Instructions for the task: Write out, word for word, every line in the data below from the one containing "exec (.add 0" to the one containing "rw [commitData, hwe]", both of them included.

:::

/-- The decoder is the one built from the table in matching order, SUB before ADD, and no word matches two other rows
(30_encoding.md R102, the spec's own inference from R96 and R101). -/
def Obligations.TheTableInMatchingOrderDecidesTheKind : Prop :=
  (∀ w : Word, (decode w).kind = tableKind w opcodeTable) ∧
  (∀ w : Word, ∀ r ∈ opcodeTable, ∀ r' ∈ opcodeTable,
    w &&& r.mask = r.pattern → w &&& r'.mask = r'.pattern →
      r.kind = r'.kind ∨ ((r.kind = .sub ∨ r.kind = .add) ∧ (r'.kind = .sub ∨ r'.kind = .add)))

/-- Both immediates are their 12 bits, sign-extended from bit 11 (30_encoding.md R98, R99). -/
def Obligations.ImmediatesAreSignExtendedFromBitEleven : Prop :=
  ∀ w : Word,
    (decodeRecord w).immI.extractLsb' 0 12 = w.extractLsb' 20 12 ∧
    (w.getLsbD 31 = true → (decodeRecord w).immI.extractLsb' 12 20 = BitVec.allOnes 20) ∧
    (w.getLsbD 31 = false → (decodeRecord w).immI.extractLsb' 12 20 = 0#20) ∧
    (decodeRecord w).immI.toInt = (w.extractLsb' 20 12).toInt ∧
    -2048 ≤ (decodeRecord w).immI.toInt ∧ (decodeRecord w).immI.toInt ≤ 2047 ∧
    (decodeRecord w).immS.extractLsb' 0 5 = w.extractLsb' 7 5 ∧
    (decodeRecord w).immS.extractLsb' 5 7 = w.extractLsb' 25 7 ∧
    (w.getLsbD 31 = true → (decodeRecord w).immS.extractLsb' 12 20 = BitVec.allOnes 20) ∧
    (w.getLsbD 31 = false → (decodeRecord w).immS.extractLsb' 12 20 = 0#20) ∧
    -2048 ≤ (decodeRecord w).immS.toInt ∧ (decodeRecord w).immS.toInt ≤ 2047

/-- The bits the decoder does not read change no next state (30_encoding.md R95, R97): bits 14:12 of any word, the funct7 of
ADD, bits 31:7 of HALT and of an undefined opcode. R97 is the spec's own inference from R91 and R101. -/
def Obligations.BitsTheDecoderIgnoresChangeNoNextState : Prop :=
  (∀ (w w' : Word) (s t : State), w &&& 0xFFFF8FFF#32 = w' &&& 0xFFFF8FFF#32 →
    exec (decode w) s = .next t → exec (decode w') s = .next t) ∧
  (∀ (w w' : Word) (s t : State), fieldOpcode w = 0x33#7 → fieldFunct7 w ≠ 0x20#7 → fieldFunct7 w' ≠ 0x20#7 →
    w &&& 0x01FFFFFF#32 = w' &&& 0x01FFFFFF#32 → exec (decode w) s = .next t → exec (decode w') s = .next t) ∧
  (∀ (w w' : Word) (s t : State), fieldOpcode w = 0x7F#7 → fieldOpcode w' = 0x7F#7 →
    exec (decode w) s = .next t → exec (decode w') s = .next t) ∧
  (∀ (w w' : Word) (s t : State), (decode w).kind = .undefined → (decode w').kind = .undefined →
    exec (decode w) s = .next t → exec (decode w') s = .next t)

/-! ## The instructions -/

/-- The register primitives: a read of register 0 gives 0 and a write to it does nothing; a write to any other register
changes that register and nothing else (00_scope.md R12). -/
def Obligations.RegisterPrimitivesHardwireRegisterZero : Prop :=
  ∀ (s : State) (i j : RegIdx) (v : Word),
    s.readReg 0#5 = 0 ∧ s.writeReg 0#5 v = s ∧
    (s.writeReg i v).readReg j = (if j = 0#5 then 0 else if j = i then v else s.readReg j) ∧
    { s.writeReg i v with regs := s.regs } = s

/-- LW at an address in the window completes: the destination holds the big-endian Word at base plus offset (0 for x0), and
everything else but the pc and the counters is unchanged (41_load.md R141), at any alignment (20_memory.md R63). -/
def Obligations.LwLoadsTheWordAtBasePlusOffset : Prop :=
  ∀ (rd rs1 : RegIdx) (imm : Imm12) (ignored : BitVec 3) (s : State),
    (effectiveAddress s rs1 imm).toNat ≤ 996 →
    ∃ t, exec (.lw rd rs1 imm ignored) s = .next t ∧
      effectiveAddress s rs1 imm = s.readReg rs1 + imm.signExtend 32 ∧
      t.readReg rd = (if rd = 0#5 then 0 else
        s.dmem.read (effectiveAddress s rs1 imm).toNat ++ s.dmem.read ((effectiveAddress s rs1 imm).toNat + 1) ++
          s.dmem.read ((effectiveAddress s rs1 imm).toNat + 2) ++ s.dmem.read ((effectiveAddress s rs1 imm).toNat + 3)) ∧
      RegsKeptExcept rd s t ∧ DataKept s t ∧ LaunchKept s t ∧ Retired s t

/-- ADDI completes in every state: the destination holds the source plus the sign-extended immediate, modulo 2^32 (0 for x0),
and everything else but the pc and the counters is unchanged (42_imm_arith.md R151). -/
def Obligations.AddiAddsTheSignExtendedImmediate : Prop :=
  ∀ (rd rs1 : RegIdx) (imm : Imm12) (ignored : BitVec 3) (s : State),
    ∃ t, exec (.addi rd rs1 imm ignored) s = .next t ∧
      (t.readReg rd).toNat = (if rd = 0#5 then 0 else
        ((s.readReg rs1).toNat + (if imm.getLsbD 11 = true then 0xFFFFF000 + imm.toNat else imm.toNat)) % 2 ^ 32) ∧
      RegsKeptExcept rd s t ∧ DataKept s t ∧ LaunchKept s t ∧ Retired s t

/-- SW at an address in the window completes: the four bytes at base plus offset hold the source register, most significant
first, and every other byte, every register and the Instruction Store are unchanged (43_store.md R161). -/
def Obligations.SwStoresTheWordAtBasePlusOffset : Prop :=
  ∀ (rs2 rs1 : RegIdx) (imm : Imm12) (ignored : BitVec 3) (s : State),
    s.dmem.wf = true → (effectiveAddress s rs1 imm).toNat ≤ 996 →
    ∃ t, exec (.sw rs2 rs1 imm ignored) s = .next t ∧
      effectiveAddress s rs1 imm = s.readReg rs1 + imm.signExtend 32 ∧
      t.dmem.read (effectiveAddress s rs1 imm).toNat = (s.readReg rs2).extractLsb' 24 8 ∧
      t.dmem.read ((effectiveAddress s rs1 imm).toNat + 1) = (s.readReg rs2).extractLsb' 16 8 ∧
      t.dmem.read ((effectiveAddress s rs1 imm).toNat + 2) = (s.readReg rs2).extractLsb' 8 8 ∧
      t.dmem.read ((effectiveAddress s rs1 imm).toNat + 3) = (s.readReg rs2).extractLsb' 0 8 ∧
      DataKeptOutsideWord (effectiveAddress s rs1 imm).toNat s t ∧ RegsKept s t ∧ LaunchKept s t ∧ Retired s t

/-- SUB and ADD complete in every state: the destination holds the difference or the sum of the two sources (0 for x0),
whatever the funct7 of ADD, and everything else but the pc and the counters is unchanged (44_reg_arith.md R170, R171). -/
def Obligations.SubAndAddWriteTheDifferenceAndTheSum : Prop :=
  ∀ (rd rs1 rs2 : RegIdx) (funct7 : BitVec 7) (ignored : BitVec 3) (s : State),
    (∃ t, exec (.sub rd rs1 rs2 ignored) s = .next t ∧
      t.readReg rd = (if rd = 0#5 then 0 else s.readReg rs1 - s.readReg rs2) ∧
      RegsKeptExcept rd s t ∧ DataKept s t ∧ LaunchKept s t ∧ Retired s t) ∧
    (∃ t, exec (.add rd rs1 rs2 funct7 ignored) s = .next t ∧
      t.readReg rd = (if rd = 0#5 then 0 else s.readReg rs1 + s.readReg rs2) ∧
      RegsKeptExcept rd s t ∧ DataKept s t ∧ LaunchKept s t ∧ Retired s t)

/-- Subtraction is selected by the whole funct7, not by bit 30: a word of opcode 0x33 subtracts iff its funct7 is 0x20, and
otherwise adds (44_reg_arith.md R172). -/
def Obligations.TheWholeFunct7SelectsSubtraction : Prop :=
  ∀ (w : Word) (s : State), fieldOpcode w = 0x33#7 → (decodeRecord w).rd ≠ 0#5 →
    ∃ t, exec (decode w) s = .next t ∧
      t.readReg (decodeRecord w).rd =
        (if fieldFunct7 w = 0x20#7 then s.readReg (decodeRecord w).rs1 - s.readReg (decodeRecord w).rs2
         else s.readReg (decodeRecord w).rs1 + s.readReg (decodeRecord w).rs2)

/-- Every result and every effective address is the sum or difference modulo 2^32, under the unsigned and under the
two's-complement reading of the same bits (44_reg_arith.md R173). -/
def Obligations.ArithmeticWrapsUnderBothReadings : Prop :=
  ∀ (rd rs1 rs2 : RegIdx) (imm : Imm12) (funct7 : BitVec 7) (ignored : BitVec 3) (s : State), rd ≠ 0#5 →
    (∃ t, exec (.add rd rs1 rs2 funct7 ignored) s = .next t ∧
      (t.readReg rd).toNat = ((s.readReg rs1).toNat + (s.readReg rs2).toNat) % 2 ^ 32 ∧
      (t.readReg rd).toInt = ((s.readReg rs1).toInt + (s.readReg rs2).toInt).bmod (2 ^ 32)) ∧
    (∃ t, exec (.sub rd rs1 rs2 ignored) s = .next t ∧
      ((t.readReg rd).toNat : Int) = ((s.readReg rs1).toNat - (s.readReg rs2).toNat : Int) % 2 ^ 32 ∧
      (t.readReg rd).toInt = ((s.readReg rs1).toInt - (s.readReg rs2).toInt).bmod (2 ^ 32)) ∧
    (∃ t, exec (.addi rd rs1 imm ignored) s = .next t ∧
      (t.readReg rd).toNat = ((s.readReg rs1).toNat + (imm.signExtend 32).toNat) % 2 ^ 32 ∧
      (t.readReg rd).toInt = ((s.readReg rs1).toInt + imm.toInt).bmod (2 ^ 32)) ∧
    (effectiveAddress s rs1 imm).toNat = ((s.readReg rs1).toNat + (imm.signExtend 32).toNat) % 2 ^ 32 ∧
    (effectiveAddress s rs1 imm).toInt = ((s.readReg rs1).toInt + imm.toInt).bmod (2 ^ 32)

/-- HALT completes in every state: `halt_pending` is set, one cycle counts, and nothing else changes: not the pc, not the
instruction count, not x31 (45_halt_and_undefined.md R180). -/
def Obligations.HaltSetsThePendingFlagAndFreezesThePc : Prop :=
  ∀ (ignored : BitVec 25) (s : State),
    exec (.halt ignored) s = .next { s with haltPending := true, cycles := s.cycles + 1 }

/-- An undefined opcode under policy NOP completes as a counted no-op that advances the pc, and under policy FAULT raises
`UnknownOpcode` (45_halt_and_undefined.md R182). The two values of the policy are the spec's OPEN parameter D5; that the no-op
counts as an instruction is the spec's own choice D6 (log entry 11). -/
def Obligations.UndefinedOpcodeIsANoOpOrAFaultByPolicy : Prop :=
  ∀ (opcode : BitVec 7) (ignored : BitVec 25) (s : State),
    (s.unknownOpcodePolicy = .nop →
      exec (.undefined opcode ignored) s =
        .next { s with pc := s.pc + 4, cycles := s.cycles + 1, instrs := s.instrs + 1 }) ∧
    (s.unknownOpcodePolicy = .fault →
      exec (.undefined opcode ignored) s = .fault (.unknownOpcode (encode (.undefined opcode ignored)) s.pc s.instrs))

/-- With x0 as the destination ADDI, ADD and SUB change only the pc and the counters, and LW still reads and still faults out
of the window (30_encoding.md R106, the spec's own inference). -/
def Obligations.ResultsForRegisterZeroAreDiscarded : Prop :=
  ∀ (rs1 rs2 : RegIdx) (imm : Imm12) (funct7 : BitVec 7) (ignored : BitVec 3) (s : State),
    exec (.addi 0 rs1 imm ignored) s = .next { s with pc := s.pc + 4, cycles := s.cycles + 1, instrs := s.instrs + 1 } ∧
    exec (.add 0 rs1 rs2 funct7 ignored) s =
      .next { s with pc := s.pc + 4, cycles := s.cycles + 1, instrs := s.instrs + 1 } ∧
    exec (.sub 0 rs1 rs2 ignored) s = .next { s with pc := s.pc + 4, cycles := s.cycles + 1, instrs := s.instrs + 1 } ∧
    ((effectiveAddress s rs1 imm).toNat ≤ 996 →
      exec (.lw 0 rs1 imm ignored) s =
        .next { s with pc := s.pc + 4, cycles := s.cycles + 1, instrs := s.instrs + 1 }) ∧
    (996 < (effectiveAddress s rs1 imm).toNat → ∃ f, exec (.lw 0 rs1 imm ignored) s = .fault f)
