theorem commitData_of_idle {p : Ports} (hwe : p.dmWe = false) (m : Memory) : commitData p m = m := by
  rw [commitData, hwe]

theorem commitRegister_of_write {p : Ports} {v : Word} (hwe : p.rfWe = true) (hv : p.rfWd = some v) (s : State) :
    commitRegister p s = s.writeReg p.rfWa v := by
  rw [commitRegister, hwe, hv]

theorem commitRegister_of_idle {p : Ports} (hwe : p.rfWe = false) (s : State) : commitRegister p s = s := by
  rw [commitRegister, hwe]

/-- Where the control table moves the pc on and sets no flag, the engine retires the cycle (40_datapath_cycle.md R129, R130). -/
theorem commitEngine_eq_retire {c : Control} (hpc : c.pcNext = .plus4) (hh : c.setHaltPending = false) (s : State) :
    commitEngine c s = s.retire := by
  simp [commitEngine, State.retire, hpc, hh]

theorem commitEngine_eq_setHaltPending {c : Control} (hpc : c.pcNext = .hold) (hh : c.setHaltPending = true) (s : State) :
    commitEngine c s = s.setHaltPending := by
  simp [commitEngine, State.setHaltPending, hpc, hh]

/-! ## The three ways a cycle of the datapath ends -/

section
variable {w : Word} {s : State} {c : Control} (hc : controlTable (decodeRecord w).kind s.unknownOpcodePolicy = c)
include hc

theorem datapath_of_pcNext_fault (hpc : c.pcNext = .fault) : datapath w s = raise (.unknownOpcode w) s := by
  subst hc
  exact if_pos hpc

theorem datapath_of_inWindow (hpc : c.pcNext ≠ .fault) (hoow : (ports (decodeRecord w) c s).dmOow = false) :
    datapath w s = .next (commitEngine c (commitRegister (ports (decodeRecord w) c s)
      { s with dmem := commitData (ports (decodeRecord w) c s) s.dmem })) := by
  subst hc
  simp only [datapath, if_neg hpc, hoow]

theorem datapath_of_outOfWindow (hpc : c.pcNext ≠ .fault) {a : Word} (hoow : (ports (decodeRecord w) c s).dmOow = true)
    (ha : (ports (decodeRecord w) c s).dmAddr = some a) :
    datapath w s = if c.dmWe then raise (.storeOutOfWindow a w) s else raise (.loadOutOfWindow a w) s := by
  subst hc
  simp only [datapath, if_neg hpc, hoow, ha]

end

/-! ## The rows of the control table -/

/-- ADDI, ADD and SUB write `alu_y` back. -/
theorem datapath_of_aluY {w : Word} {s : State} (b : AluB) (op : AluOp)
    (hc : controlTable (decodeRecord w).kind s.unknownOpcodePolicy =
      ⟨true, false, false, some b, op, some .aluY, false, .plus4⟩) :
    datapath w s = .next (s.writeBack (fieldRd w) (alu op (s.readReg (fieldRs1 w))
      (aluBValue (decodeRecord w) (s.readReg (fieldRs2 w)) b))) := by
  rw [datapath_of_inWindow hc (by simp) rfl, commitEngine_eq_retire rfl rfl, commitData_of_idle rfl,
    commitRegister_of_write rfl rfl]
  rfl

/-- LW reads the Data Store at `alu_y`, and writes `dm_rdata` back or faults on `dm_oow`. -/
theorem execLw_eq_datapath {w : Word} (hk : (decodeRecord w).kind = .lw) (ignored : BitVec 3)
    (he : encode (.lw (fieldRd w) (fieldRs1 w) (fieldImmI w) ignored) = w) (s : State) :
    execLw (fieldRd w) (fieldRs1 w) (fieldImmI w) ignored s = datapath w s := by
  have hc : controlTable (decodeRecord w).kind s.unknownOpcodePolicy = controlTable .lw .nop := by rw [hk]; rfl
  rw [execLw, he, Memory.readWord]
  cases hin : inWindow (effectiveAddress s (fieldRs1 w) (fieldImmI w)) with
  | false =>
    rw [datapath_of_outOfWindow hc (by decide) (congrArg not hin) rfl]
    rfl
  | true =>
    rw [datapath_of_inWindow hc (by decide) (congrArg not hin), commitEngine_eq_retire rfl rfl, commitData_of_idle rfl,
      commitRegister_of_write rfl (if_pos hin)]
    rfl

/-- SW writes `x[rs2]` to the Data Store at `alu_y`, or faults on `dm_oow`. -/
theorem execSw_eq_datapath {w : Word} (hk : (decodeRecord w).kind = .sw) (ignored : BitVec 3)
    (he : encode (.sw (fieldRs2 w) (fieldRs1 w) (fieldImmS w) ignored) = w) (s : State) :
    execSw (fieldRs2 w) (fieldRs1 w) (fieldImmS w) ignored s = datapath w s := by
  have hc : controlTable (decodeRecord w).kind s.unknownOpcodePolicy = controlTable .sw .nop := by rw [hk]; rfl
  rw [execSw, he, Memory.writeWord]
  cases hin : inWindow (effectiveAddress s (fieldRs1 w) (fieldImmS w)) with
  | false =>
    rw [datapath_of_outOfWindow hc (by decide) (congrArg not hin) rfl]
    rfl
  | true =>
    rw [datapath_of_inWindow hc (by decide) (congrArg not hin), commitEngine_eq_retire rfl rfl,
      commitData_of_write rfl rfl rfl, commitRegister_of_idle rfl]
    rfl

/-- HALT drives no port and sets its flag. -/
theorem execHalt_eq_datapath {w : Word} (hk : (decodeRecord w).kind = .halt) (ignored : BitVec 25) (s : State) :
    execHalt ignored s = datapath w s := by
  have hc : controlTable (decodeRecord w).kind s.unknownOpcodePolicy = controlTable .halt .nop := by rw [hk]; rfl
  rw [datapath_of_inWindow hc (by decide) rfl, commitEngine_eq_setHaltPending rfl rfl, commitData_of_idle rfl,
    commitRegister_of_idle rfl]
  rfl

/-- An undefined opcode drives no port; the policy chooses the next pc. -/
theorem execUndefined_eq_datapath {w : Word} (hk : (decodeRecord w).kind = .undefined) (opcode : BitVec 7)
    (ignored : BitVec 25) (he : encode (.undefined opcode ignored) = w) (s : State) :
    execUndefined opcode ignored s = datapath w s := by
  rw [execUndefined, he]
  cases hp : s.unknownOpcodePolicy with
  | nop =>
    have hc : controlTable (decodeRecord w).kind s.unknownOpcodePolicy = controlTable .undefined .nop := by rw [hk, hp]
    rw [datapath_of_inWindow hc (by decide) rfl, commitEngine_eq_retire rfl rfl, commitData_of_idle rfl,
      commitRegister_of_idle rfl]
  | fault => rw [datapath_of_pcNext_fault (by rw [hk, hp]) rfl]

/-- Settles O51: row by row of the control table. -/
theorem theMeaningsAreTheDatapathOfTheControlTable : Obligations.TheMeaningsAreTheDatapathOfTheControlTable := by
  intro w s
  have hk := decodeRecord_kind w
  have he := encode_decode w
  obtain ⟨-, hd⟩ | ⟨-, hd⟩ | ⟨-, hd⟩ | ⟨-, -, hd⟩ | ⟨-, -, hd⟩ | ⟨-, hd⟩ | ⟨-, hd⟩ := decode_cases w <;>
    rw [hd] at hk he ⊢
  · exact execLw_eq_datapath hk _ he s
  · rw [datapath_of_aluY .immI .add (by rw [hk]; rfl)]
    rfl
  · exact execSw_eq_datapath hk _ he s
  · rw [datapath_of_aluY .rs2 .sub (by rw [hk]; rfl)]
    rfl
  · rw [datapath_of_aluY .rs2 .add (by rw [hk]; rfl)]
    rfl
  · exact execHalt_eq_datapath hk (fieldUpper w) s
  · exact execUndefined_eq_datapath hk _ _ he s

/-! ## The ALU -/

/-- The kind is SUB exactly for opcode 0x33 with funct7 0x20 (30_encoding.md R101). -/
theorem decodeRecord_kind_eq_sub_iff (w : Word) :
    (decodeRecord w).kind = .sub ↔ fieldOpcode w = 0x33#7 ∧ fieldFunct7 w = 0x20#7 := by
  constructor
  · intro h
    obtain ⟨-, hd⟩ | ⟨-, hd⟩ | ⟨-, hd⟩ | ⟨hop, hf, -⟩ | ⟨-, -, hd⟩ | ⟨-, hd⟩ | ⟨-, hd⟩ := decode_cases w
    case inr.inr.inr.inl => exact ⟨hop, hf⟩
    all_goals rw [decodeRecord_kind, hd] at h; cases h
  · rintro ⟨hop, hf⟩
    simp [decodeRecord, kindOf, funct7Sub, hop, hf]

theorem ports_aluOp (d : Decoded) (c : Control) (s : State) : (ports d c s).aluOp = c.aluOp := rfl

/-- The ALU's result is read from the three ports that drive it. -/
theorem ports_aluY (d : Decoded) (c : Control) (s : State) :
    (ports d c s).aluY = aluPort (ports d c s).aluOp (ports d c s).aluA (ports d c s).aluB := rfl

theorem alu_add_toNat (a b : Word) : (alu .add a b).toNat = (a.toNat + b.toNat) % 2 ^ 32 := BitVec.toNat_add a b

/-- The difference modulo 2^32, with the remainder of the integers (44_reg_arith.md R173). -/
theorem alu_sub_toNat (a b : Word) : ((alu .sub a b).toNat : Int) = ((a.toNat : Int) - b.toNat) % 2 ^ 32 := by
  have ha := a.isLt
  have hb := b.isLt
  rw [alu, BitVec.toNat_sub]
  omega

/-- Settles O57: the select of the control table for the kind, and the ALU it selects. -/
theorem theAluSubtractsExactlyForSub : Obligations.TheAluSubtractsExactlyForSub := by
  refine ⟨fun w s => ?_, fun op => by cases op <;> simp, fun a b => ⟨alu_add_toNat a b, alu_sub_toNat a b⟩,
    fun d c s a b ha hb => ?_⟩
  · rw [ports_aluOp, controlTable_aluOp]
    simp only [decodeRecord_kind_eq_sub_iff]
  · rw [ports_aluY, ha, hb, aluPort_some]

end Sys2Proof.Machine
end

section
/-! PROOFS. The assembler's words (30_encoding.md R108 to R110). -/

namespace Sys2Proof.Machine

/-! ## The immediate -/

theorem asmImm_of_inRange {imm : Int} (hlo : -2048 ≤ imm) (hhi : imm ≤ 2047) : asmImm imm = some (BitVec.ofInt 12 imm) :=
  if_pos ⟨hlo, hhi⟩

theorem asmImm_of_outOfRange {imm : Int} (h : imm < -2048 ∨ 2047 < imm) : asmImm imm = none :=
  if_neg (by omega)

/-- An immediate in range is sign-extended to the number it was written as (30_encoding.md R108). -/
theorem sext_ofInt_toInt {imm : Int} (hlo : -2048 ≤ imm) (hhi : imm ≤ 2047) : (sext (BitVec.ofInt 12 imm)).toInt = imm := by
  rw [sext_toInt]
  exact BitVec.toInt_ofInt_eq_self (by omega) hlo (by omega)

/-! ## The words -/

/-- No line stands for an ADD with the funct7 of SUB, or for an undefined opcode. -/
theorem Asm.instr_wf {a : Asm} {i : Instr} (h : a.instr = some i) : i.wf = true := by
  cases a with
  | lw rd imm rs1 =>
    obtain ⟨i', -, rfl⟩ := Option.map_eq_some_iff.mp h
    rfl
  | addi rd rs1 imm =>
    obtain ⟨i', -, rfl⟩ := Option.map_eq_some_iff.mp h
    rfl
  | sw rs2 imm rs1 =>
    obtain ⟨i', -, rfl⟩ := Option.map_eq_some_iff.mp h
    rfl
  | li rd imm =>
    obtain ⟨i', -, rfl⟩ := Option.map_eq_some_iff.mp h
    rfl
  | add rd rs1 rs2 => cases h; rfl
  | sub rd rs1 rs2 => cases h; rfl
  | halt => cases h; rfl
  | nop => cases h; rfl
  | mv rd rs1 => cases h; rfl

theorem Asm.word_of_instr {a : Asm} {i : Instr} (h : a.instr = some i) : a.word = some (encode i) := by
  rw [Asm.word, h, Option.map_some]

:::

Task solution:
    exec (.add 0 rs1 rs2 funct7 ignored) s =
      .next { s with pc := s.pc + 4, cycles := s.cycles + 1, instrs := s.instrs + 1 } ∧
    exec (.sub 0 rs1 rs2 ignored) s = .next { s with pc := s.pc + 4, cycles := s.cycles + 1, instrs := s.instrs + 1 } ∧
    ((effectiveAddress s rs1 imm).toNat ≤ 996 →
      exec (.lw 0 rs1 imm ignored) s =
        .next { s with pc := s.pc + 4, cycles := s.cycles + 1, instrs := s.instrs + 1 }) ∧
    (996 < (effectiveAddress s rs1 imm).toNat → ∃ f, exec (.lw 0 rs1 imm ignored) s = .fault f)
theorem commitData_of_idle {p : Ports} (hwe : p.dmWe = false) (m : Memory) : commitData p m = m := by
  rw [commitData, hwe]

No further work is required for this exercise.